Your task: Produce as output only the lines below starting at the line with "and the theorems" and continuing through the line with "def wWheel : State", each one exactly as written.

Records from a collection:
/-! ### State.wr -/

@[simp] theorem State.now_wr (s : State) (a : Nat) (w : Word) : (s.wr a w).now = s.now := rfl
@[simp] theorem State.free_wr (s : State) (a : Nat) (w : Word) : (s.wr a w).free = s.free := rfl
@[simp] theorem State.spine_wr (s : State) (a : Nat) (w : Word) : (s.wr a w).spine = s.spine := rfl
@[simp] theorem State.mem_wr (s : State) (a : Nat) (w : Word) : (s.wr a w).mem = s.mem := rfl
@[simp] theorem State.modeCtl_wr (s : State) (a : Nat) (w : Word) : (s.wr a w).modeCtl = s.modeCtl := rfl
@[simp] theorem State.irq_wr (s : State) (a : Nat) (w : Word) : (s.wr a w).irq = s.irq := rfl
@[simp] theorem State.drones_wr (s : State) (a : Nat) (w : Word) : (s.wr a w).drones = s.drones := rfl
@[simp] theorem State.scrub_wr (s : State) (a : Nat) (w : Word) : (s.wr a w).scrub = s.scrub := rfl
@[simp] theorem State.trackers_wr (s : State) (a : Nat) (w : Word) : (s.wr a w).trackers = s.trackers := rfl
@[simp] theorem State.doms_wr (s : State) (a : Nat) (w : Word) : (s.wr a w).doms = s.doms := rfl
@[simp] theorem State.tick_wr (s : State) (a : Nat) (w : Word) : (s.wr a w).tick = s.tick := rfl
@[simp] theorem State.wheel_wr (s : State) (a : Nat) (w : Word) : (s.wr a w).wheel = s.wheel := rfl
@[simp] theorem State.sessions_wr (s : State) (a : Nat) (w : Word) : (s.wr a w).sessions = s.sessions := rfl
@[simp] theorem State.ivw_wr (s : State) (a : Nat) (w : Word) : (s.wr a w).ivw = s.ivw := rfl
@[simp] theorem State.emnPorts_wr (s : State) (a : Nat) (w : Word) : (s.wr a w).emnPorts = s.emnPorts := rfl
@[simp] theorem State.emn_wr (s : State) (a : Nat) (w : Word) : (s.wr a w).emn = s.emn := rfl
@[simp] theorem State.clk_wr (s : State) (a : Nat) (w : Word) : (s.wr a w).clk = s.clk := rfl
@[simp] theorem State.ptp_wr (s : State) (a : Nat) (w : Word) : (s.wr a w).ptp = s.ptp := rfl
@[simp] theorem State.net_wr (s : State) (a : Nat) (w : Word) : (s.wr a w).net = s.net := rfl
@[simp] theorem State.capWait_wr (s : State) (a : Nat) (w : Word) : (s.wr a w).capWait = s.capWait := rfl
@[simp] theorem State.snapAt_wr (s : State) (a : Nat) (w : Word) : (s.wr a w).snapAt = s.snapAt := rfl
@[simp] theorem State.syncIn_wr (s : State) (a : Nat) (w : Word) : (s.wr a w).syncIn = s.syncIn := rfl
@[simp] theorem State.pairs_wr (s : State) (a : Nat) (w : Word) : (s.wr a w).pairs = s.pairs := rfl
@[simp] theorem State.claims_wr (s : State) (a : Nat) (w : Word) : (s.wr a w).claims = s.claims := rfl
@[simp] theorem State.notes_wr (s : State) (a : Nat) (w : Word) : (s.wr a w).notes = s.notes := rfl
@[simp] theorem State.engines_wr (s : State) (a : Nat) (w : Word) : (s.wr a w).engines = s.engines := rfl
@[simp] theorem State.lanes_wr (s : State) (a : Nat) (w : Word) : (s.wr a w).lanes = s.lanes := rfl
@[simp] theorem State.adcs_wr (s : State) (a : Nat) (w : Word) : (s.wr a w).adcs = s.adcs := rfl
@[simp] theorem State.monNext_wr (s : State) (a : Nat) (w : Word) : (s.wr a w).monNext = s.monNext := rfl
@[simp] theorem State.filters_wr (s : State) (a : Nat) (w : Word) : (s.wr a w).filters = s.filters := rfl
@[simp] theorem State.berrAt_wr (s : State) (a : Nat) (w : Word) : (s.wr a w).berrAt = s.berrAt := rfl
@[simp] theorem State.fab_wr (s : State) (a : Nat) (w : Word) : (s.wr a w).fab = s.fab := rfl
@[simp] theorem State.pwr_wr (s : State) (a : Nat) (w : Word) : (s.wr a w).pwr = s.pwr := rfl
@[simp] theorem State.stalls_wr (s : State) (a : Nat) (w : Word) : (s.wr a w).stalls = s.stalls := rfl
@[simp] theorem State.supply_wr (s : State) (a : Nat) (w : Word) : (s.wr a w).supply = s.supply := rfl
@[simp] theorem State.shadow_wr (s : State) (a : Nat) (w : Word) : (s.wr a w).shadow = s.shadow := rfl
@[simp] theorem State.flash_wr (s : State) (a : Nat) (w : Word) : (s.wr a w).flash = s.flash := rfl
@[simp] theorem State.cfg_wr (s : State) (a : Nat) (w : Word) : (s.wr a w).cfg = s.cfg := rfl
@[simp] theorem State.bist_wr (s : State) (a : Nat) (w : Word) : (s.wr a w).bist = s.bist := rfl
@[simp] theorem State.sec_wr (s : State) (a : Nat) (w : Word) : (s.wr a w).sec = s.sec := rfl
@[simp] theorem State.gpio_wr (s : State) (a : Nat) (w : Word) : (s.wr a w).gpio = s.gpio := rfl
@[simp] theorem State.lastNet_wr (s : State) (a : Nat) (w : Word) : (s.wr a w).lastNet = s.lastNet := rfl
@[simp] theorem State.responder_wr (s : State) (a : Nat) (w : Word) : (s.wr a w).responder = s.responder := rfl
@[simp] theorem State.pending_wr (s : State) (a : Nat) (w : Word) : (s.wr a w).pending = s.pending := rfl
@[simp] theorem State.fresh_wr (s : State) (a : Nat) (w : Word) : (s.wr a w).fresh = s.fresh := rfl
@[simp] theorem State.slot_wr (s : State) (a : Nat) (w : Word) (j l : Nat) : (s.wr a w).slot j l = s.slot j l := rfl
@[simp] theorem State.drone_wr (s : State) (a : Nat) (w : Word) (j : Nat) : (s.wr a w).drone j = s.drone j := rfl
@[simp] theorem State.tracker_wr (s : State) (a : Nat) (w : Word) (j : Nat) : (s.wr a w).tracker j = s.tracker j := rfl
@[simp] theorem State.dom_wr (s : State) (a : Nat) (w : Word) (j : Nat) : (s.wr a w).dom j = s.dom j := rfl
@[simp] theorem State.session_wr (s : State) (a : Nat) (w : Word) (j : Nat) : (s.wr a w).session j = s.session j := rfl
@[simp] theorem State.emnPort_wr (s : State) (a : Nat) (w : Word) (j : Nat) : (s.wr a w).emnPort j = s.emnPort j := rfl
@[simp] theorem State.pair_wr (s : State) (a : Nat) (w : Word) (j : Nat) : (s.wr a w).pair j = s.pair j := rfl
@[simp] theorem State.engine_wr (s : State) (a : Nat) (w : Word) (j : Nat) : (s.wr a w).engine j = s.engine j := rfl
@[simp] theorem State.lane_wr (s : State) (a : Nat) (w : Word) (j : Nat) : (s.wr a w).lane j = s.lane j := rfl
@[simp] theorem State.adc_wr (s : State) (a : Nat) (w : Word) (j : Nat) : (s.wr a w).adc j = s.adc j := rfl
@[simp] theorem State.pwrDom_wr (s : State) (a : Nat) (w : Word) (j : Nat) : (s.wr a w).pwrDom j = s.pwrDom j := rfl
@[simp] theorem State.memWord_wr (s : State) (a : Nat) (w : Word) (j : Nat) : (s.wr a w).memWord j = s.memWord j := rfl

==

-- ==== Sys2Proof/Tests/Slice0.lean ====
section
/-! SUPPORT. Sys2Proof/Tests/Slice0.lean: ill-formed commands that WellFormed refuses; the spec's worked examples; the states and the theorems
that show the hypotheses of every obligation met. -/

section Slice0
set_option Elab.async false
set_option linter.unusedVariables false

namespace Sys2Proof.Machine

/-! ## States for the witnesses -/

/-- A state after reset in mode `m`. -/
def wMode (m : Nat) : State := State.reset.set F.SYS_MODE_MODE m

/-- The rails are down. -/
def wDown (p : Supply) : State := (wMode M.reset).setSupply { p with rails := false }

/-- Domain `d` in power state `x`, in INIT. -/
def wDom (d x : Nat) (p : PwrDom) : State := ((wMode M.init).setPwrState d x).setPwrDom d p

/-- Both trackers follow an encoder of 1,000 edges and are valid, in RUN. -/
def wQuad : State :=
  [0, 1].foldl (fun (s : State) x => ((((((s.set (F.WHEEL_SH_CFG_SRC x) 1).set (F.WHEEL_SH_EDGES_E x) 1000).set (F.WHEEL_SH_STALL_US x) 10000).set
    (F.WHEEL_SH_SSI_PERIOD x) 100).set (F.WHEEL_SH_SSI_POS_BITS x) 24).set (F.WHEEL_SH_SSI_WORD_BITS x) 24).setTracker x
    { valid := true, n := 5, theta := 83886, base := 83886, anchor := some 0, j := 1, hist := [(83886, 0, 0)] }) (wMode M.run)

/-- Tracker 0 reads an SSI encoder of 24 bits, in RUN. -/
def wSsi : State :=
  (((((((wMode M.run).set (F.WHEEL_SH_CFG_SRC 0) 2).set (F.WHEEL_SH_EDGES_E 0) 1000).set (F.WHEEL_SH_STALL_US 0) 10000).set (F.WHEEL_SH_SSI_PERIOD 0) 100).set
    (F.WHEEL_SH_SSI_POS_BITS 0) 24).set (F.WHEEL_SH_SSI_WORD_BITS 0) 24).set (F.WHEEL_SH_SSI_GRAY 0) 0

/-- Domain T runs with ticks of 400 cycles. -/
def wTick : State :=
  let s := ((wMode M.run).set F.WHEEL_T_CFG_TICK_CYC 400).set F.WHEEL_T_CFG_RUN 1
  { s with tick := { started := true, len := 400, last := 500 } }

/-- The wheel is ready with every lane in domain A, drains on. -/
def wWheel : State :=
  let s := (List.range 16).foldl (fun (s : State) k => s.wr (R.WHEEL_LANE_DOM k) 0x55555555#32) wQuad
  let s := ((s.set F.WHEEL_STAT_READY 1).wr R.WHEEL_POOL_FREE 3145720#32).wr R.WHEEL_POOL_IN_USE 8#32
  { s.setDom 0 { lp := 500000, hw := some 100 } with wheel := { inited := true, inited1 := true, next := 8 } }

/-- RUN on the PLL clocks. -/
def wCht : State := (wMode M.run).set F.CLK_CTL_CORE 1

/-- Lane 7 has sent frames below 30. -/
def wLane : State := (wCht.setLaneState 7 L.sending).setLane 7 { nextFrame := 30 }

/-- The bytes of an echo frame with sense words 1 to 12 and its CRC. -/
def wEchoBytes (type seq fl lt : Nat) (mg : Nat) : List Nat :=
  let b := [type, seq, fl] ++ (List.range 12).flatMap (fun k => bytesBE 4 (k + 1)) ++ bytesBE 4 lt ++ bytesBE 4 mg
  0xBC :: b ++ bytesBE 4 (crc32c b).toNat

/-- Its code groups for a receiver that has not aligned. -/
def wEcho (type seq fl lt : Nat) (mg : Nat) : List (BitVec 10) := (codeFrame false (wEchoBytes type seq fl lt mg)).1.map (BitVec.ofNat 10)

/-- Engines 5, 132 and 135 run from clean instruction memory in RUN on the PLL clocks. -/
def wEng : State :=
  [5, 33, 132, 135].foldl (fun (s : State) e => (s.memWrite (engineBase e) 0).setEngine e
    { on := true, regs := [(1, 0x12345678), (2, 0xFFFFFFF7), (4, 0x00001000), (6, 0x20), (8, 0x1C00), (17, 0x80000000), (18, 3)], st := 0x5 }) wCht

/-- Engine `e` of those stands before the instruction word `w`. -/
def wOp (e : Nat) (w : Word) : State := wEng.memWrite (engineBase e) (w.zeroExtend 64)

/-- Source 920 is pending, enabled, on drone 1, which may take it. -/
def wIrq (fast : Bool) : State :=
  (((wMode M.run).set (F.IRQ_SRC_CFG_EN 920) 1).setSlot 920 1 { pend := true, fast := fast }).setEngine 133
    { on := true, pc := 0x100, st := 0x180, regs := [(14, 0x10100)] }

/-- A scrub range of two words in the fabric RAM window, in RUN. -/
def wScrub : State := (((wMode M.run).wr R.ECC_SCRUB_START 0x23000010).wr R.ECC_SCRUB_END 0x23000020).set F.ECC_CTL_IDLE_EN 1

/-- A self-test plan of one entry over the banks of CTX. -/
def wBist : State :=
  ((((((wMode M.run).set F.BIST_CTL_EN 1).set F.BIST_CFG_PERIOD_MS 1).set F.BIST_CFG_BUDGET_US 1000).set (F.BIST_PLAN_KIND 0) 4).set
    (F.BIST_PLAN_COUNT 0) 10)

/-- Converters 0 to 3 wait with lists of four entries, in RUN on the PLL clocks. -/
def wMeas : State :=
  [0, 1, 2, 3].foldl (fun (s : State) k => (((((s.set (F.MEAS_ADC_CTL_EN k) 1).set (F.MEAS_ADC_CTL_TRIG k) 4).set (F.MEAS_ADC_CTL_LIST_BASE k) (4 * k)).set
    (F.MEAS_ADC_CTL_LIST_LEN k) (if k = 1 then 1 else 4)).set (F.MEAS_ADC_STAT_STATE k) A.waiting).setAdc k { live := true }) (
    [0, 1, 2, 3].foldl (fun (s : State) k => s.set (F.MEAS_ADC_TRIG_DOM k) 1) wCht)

Response for this exercise:
/-! SUPPORT. Sys2Proof/Tests/Slice0.lean: ill-formed commands that WellFormed refuses; the spec's worked examples; the states and the theorems
that show the hypotheses of every obligation met. -/

section Slice0
set_option Elab.async false
set_option linter.unusedVariables false

namespace Sys2Proof.Machine

/-! ## States for the witnesses -/

/-- A state after reset in mode `m`. -/
def wMode (m : Nat) : State := State.reset.set F.SYS_MODE_MODE m

/-- The rails are down. -/
def wDown (p : Supply) : State := (wMode M.reset).setSupply { p with rails := false }

/-- Domain `d` in power state `x`, in INIT. -/
def wDom (d x : Nat) (p : PwrDom) : State := ((wMode M.init).setPwrState d x).setPwrDom d p

/-- Both trackers follow an encoder of 1,000 edges and are valid, in RUN. -/
def wQuad : State :=
  [0, 1].foldl (fun (s : State) x => ((((((s.set (F.WHEEL_SH_CFG_SRC x) 1).set (F.WHEEL_SH_EDGES_E x) 1000).set (F.WHEEL_SH_STALL_US x) 10000).set
    (F.WHEEL_SH_SSI_PERIOD x) 100).set (F.WHEEL_SH_SSI_POS_BITS x) 24).set (F.WHEEL_SH_SSI_WORD_BITS x) 24).setTracker x
    { valid := true, n := 5, theta := 83886, base := 83886, anchor := some 0, j := 1, hist := [(83886, 0, 0)] }) (wMode M.run)

/-- Tracker 0 reads an SSI encoder of 24 bits, in RUN. -/
def wSsi : State :=
  (((((((wMode M.run).set (F.WHEEL_SH_CFG_SRC 0) 2).set (F.WHEEL_SH_EDGES_E 0) 1000).set (F.WHEEL_SH_STALL_US 0) 10000).set (F.WHEEL_SH_SSI_PERIOD 0) 100).set
    (F.WHEEL_SH_SSI_POS_BITS 0) 24).set (F.WHEEL_SH_SSI_WORD_BITS 0) 24).set (F.WHEEL_SH_SSI_GRAY 0) 0

/-- Domain T runs with ticks of 400 cycles. -/
def wTick : State :=
  let s := ((wMode M.run).set F.WHEEL_T_CFG_TICK_CYC 400).set F.WHEEL_T_CFG_RUN 1
  { s with tick := { started := true, len := 400, last := 500 } }

/-- The wheel is ready with every lane in domain A, drains on. -/
def wWheel : State :=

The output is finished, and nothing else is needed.